■ **What to produce**
Write out every line of the data below exactly as given.

■ **Provided data**

-- ==== Sys2Proof/Machine/State.lean ====
section
/-! DEFINITION. The state of the machine (spec/10_state.md R20), its fault record (spec/60_exceptions.md R204, R207),
the reasons a step can stop, and the state after reset. Plain data throughout. -/

namespace Sys2Proof.Machine

/-- The memory `MEM` (R30): the bytes that have a value, addresses strictly rising. An address that is not listed holds
no value (R32 "unspecified", log 6). -/
abbrev Memory := List Host.Cell

/-- The fault record `(E, info)` of R204: the ten names of R207, each with the information that table lists for it. -/
inductive FaultRecord where
  /-- Signed overflow of ADD, ADDI, SUB (R200). -/
  | integerOverflow
  /-- A fetch with `pc[1:0]` not 0 (R202). -/
  | addressErrorFetch (pc : Word)
  /-- LW at an address that is not a multiple of 4 (R202). -/
  | addressErrorLoad (addr : Word)
  /-- SW at an address that is not a multiple of 4 (R202). -/
  | addressErrorStore (addr : Word)
  /-- `MEM_MAP` refuses the fetch (R203). -/
  | busErrorFetch (pc : Word)
  /-- `MEM_MAP` refuses the read of LB or LW (R203). -/
  | busErrorLoad (addr : Word)
  /-- `MEM_MAP` refuses the write of SB or SW (R203). -/
  | busErrorStore (addr : Word)
  /-- Under `SMC = refuse`, SB or SW would write a byte of the program text (R203). -/
  | storeToText (addr : Word)
  /-- The fetched word matches no row of the opcode table (R205). -/
  | reservedInstruction (w : Word)
  /-- A control transfer while `npc` is not `pc + 4`, under `DELAY_SLOT_BRANCH = fault` (R206). -/
  | unpredictableDelaySlot (w : Word)
  deriving DecidableEq, Repr

/-- The whole state of the machine (R20), and three fields of the model's own: `params`, `halted` and `draws`. -/
structure State where
  /-- The parameters of R4, constant over a run; no step writes them (log 7). -/
  params : Config.Params
  /-- The general registers `x[0]` to `x[31]` (R21). -/
  x : Vector Word 32
  /-- `$HI` (R23). -/
  hi : Word
  /-- `$LO` (R23). -/
  lo : Word
  /-- The address of the instruction being executed (R24). -/
  pc : Word
  /-- The address of the instruction that will be executed after it (R24). -/
  npc : Word
  /-- `MEM` (R30). -/
  mem : Memory
  /-- The fault record, empty while the machine runs (R20, R204). -/
  fault : Option FaultRecord
  /-- The word of the SYSCALL at which the environment answered `halt` (R181, R182; the model's own, log 10). -/
  halted : Option Word
  /-- How many free values have been drawn for `hi` after a multiplication (R148; the model's own, log 12). -/
  draws : Nat
  deriving DecidableEq, Repr

/-- The reasons a step stops without a next state. -/
inductive Fault where
  /-- Raised by `step` where the fault record is not empty: the machine takes no further step (R204). Safe: nothing is
  claimed of what hardware does after a fault. -/
  | terminal (r : FaultRecord)
  /-- Raised by `step` after a SYSCALL that the environment answered with `halt`: the run has ended with outcome
  `Syscall` (R182). Safe: nothing is claimed of what follows. -/
  | runEnded (w : Word)
  /-- Raised by a fetch at, or a load from, an address with a byte that nothing has written and the launch did not
  give: `ReadUnspecified` of R233, treatment (a). Safe: the value the hardware would read is never used. -/
  | readUnspecified (addr : Word)
  deriving DecidableEq, Repr

/-- The reasons an instruction is refused. -/
inductive Refusal where
  /-- Raised by `exec` for an instruction whose meaning is not written yet. No arm of `exec` raises it now. Safe. -/
  | notModelled (mnemonic : String)
  deriving DecidableEq, Repr

/-- The outcome of a step, or of an instruction. -/
abbrev Result := Host.Outcome State Fault Refusal

/-- The machine right after reset: the launch state of R32 with the values the spec gives (`x[0]` = 0, `npc` = `ENTRY`
+ 4, `fault` empty) and, for the rest, those of log 1 to 7, 10 and 12. -/
def State.reset : State where
  params := paramsAtReset
  x      := Vector.replicate 32 0
  hi     := 0
  lo     := 0
  pc     := entryAtReset
  npc    := entryAtReset + 4
  mem    := []
  fault  := none
  halted := none
  draws  := 0

end Sys2Proof.Machine
end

■ **Expected answer**
-- ==== Sys2Proof/Machine/State.lean ====
section
/-! DEFINITION. The state of the machine (spec/10_state.md R20), its fault record (spec/60_exceptions.md R204, R207),
the reasons a step can stop, and the state after reset. Plain data throughout. -/

namespace Sys2Proof.Machine

/-- The memory `MEM` (R30): the bytes that have a value, addresses strictly rising. An address that is not listed holds
no value (R32 "unspecified", log 6). -/
abbrev Memory := List Host.Cell

/-- The fault record `(E, info)` of R204: the ten names of R207, each with the information that table lists for it. -/
inductive FaultRecord where
  /-- Signed overflow of ADD, ADDI, SUB (R200). -/
  | integerOverflow
  /-- A fetch with `pc[1:0]` not 0 (R202). -/
  | addressErrorFetch (pc : Word)
  /-- LW at an address that is not a multiple of 4 (R202). -/
  | addressErrorLoad (addr : Word)
  /-- SW at an address that is not a multiple of 4 (R202). -/
  | addressErrorStore (addr : Word)
  /-- `MEM_MAP` refuses the fetch (R203). -/
  | busErrorFetch (pc : Word)
  /-- `MEM_MAP` refuses the read of LB or LW (R203). -/
  | busErrorLoad (addr : Word)
  /-- `MEM_MAP` refuses the write of SB or SW (R203). -/
  | busErrorStore (addr : Word)
  /-- Under `SMC = refuse`, SB or SW would write a byte of the program text (R203). -/
  | storeToText (addr : Word)
  /-- The fetched word matches no row of the opcode table (R205). -/
  | reservedInstruction (w : Word)
  /-- A control transfer while `npc` is not `pc + 4`, under `DELAY_SLOT_BRANCH = fault` (R206). -/
  | unpredictableDelaySlot (w : Word)
  deriving DecidableEq, Repr

/-- The whole state of the machine (R20), and three fields of the model's own: `params`, `halted` and `draws`. -/
structure State where
  /-- The parameters of R4, constant over a run; no step writes them (log 7). -/
  params : Config.Params
  /-- The general registers `x[0]` to `x[31]` (R21). -/
  x : Vector Word 32
  /-- `$HI` (R23). -/
  hi : Word
  /-- `$LO` (R23). -/
  lo : Word
  /-- The address of the instruction being executed (R24). -/
  pc : Word
  /-- The address of the instruction that will be executed after it (R24). -/
  npc : Word
  /-- `MEM` (R30). -/
  mem : Memory
  /-- The fault record, empty while the machine runs (R20, R204). -/
  fault : Option FaultRecord
  /-- The word of the SYSCALL at which the environment answered `halt` (R181, R182; the model's own, log 10). -/
  halted : Option Word
  /-- How many free values have been drawn for `hi` after a multiplication (R148; the model's own, log 12). -/
  draws : Nat
  deriving DecidableEq, Repr

/-- The reasons a step stops without a next state. -/
inductive Fault where
  /-- Raised by `step` where the fault record is not empty: the machine takes no further step (R204). Safe: nothing is
  claimed of what hardware does after a fault. -/
  | terminal (r : FaultRecord)
  /-- Raised by `step` after a SYSCALL that the environment answered with `halt`: the run has ended with outcome
  `Syscall` (R182). Safe: nothing is claimed of what follows. -/
  | runEnded (w : Word)
  /-- Raised by a fetch at, or a load from, an address with a byte that nothing has written and the launch did not
  give: `ReadUnspecified` of R233, treatment (a). Safe: the value the hardware would read is never used. -/
  | readUnspecified (addr : Word)
  deriving DecidableEq, Repr

/-- The reasons an instruction is refused. -/
inductive Refusal where
  /-- Raised by `exec` for an instruction whose meaning is not written yet. No arm of `exec` raises it now. Safe. -/
  | notModelled (mnemonic : String)
  deriving DecidableEq, Repr

/-- The outcome of a step, or of an instruction. -/
abbrev Result := Host.Outcome State Fault Refusal

/-- The machine right after reset: the launch state of R32 with the values the spec gives (`x[0]` = 0, `npc` = `ENTRY`
+ 4, `fault` empty) and, for the rest, those of log 1 to 7, 10 and 12. -/
def State.reset : State where
  params := paramsAtReset
  x      := Vector.replicate 32 0
  hi     := 0
  lo     := 0
  pc     := entryAtReset
  npc    := entryAtReset + 4
  mem    := []
  fault  := none
  halted := none
  draws  := 0

end Sys2Proof.Machine
end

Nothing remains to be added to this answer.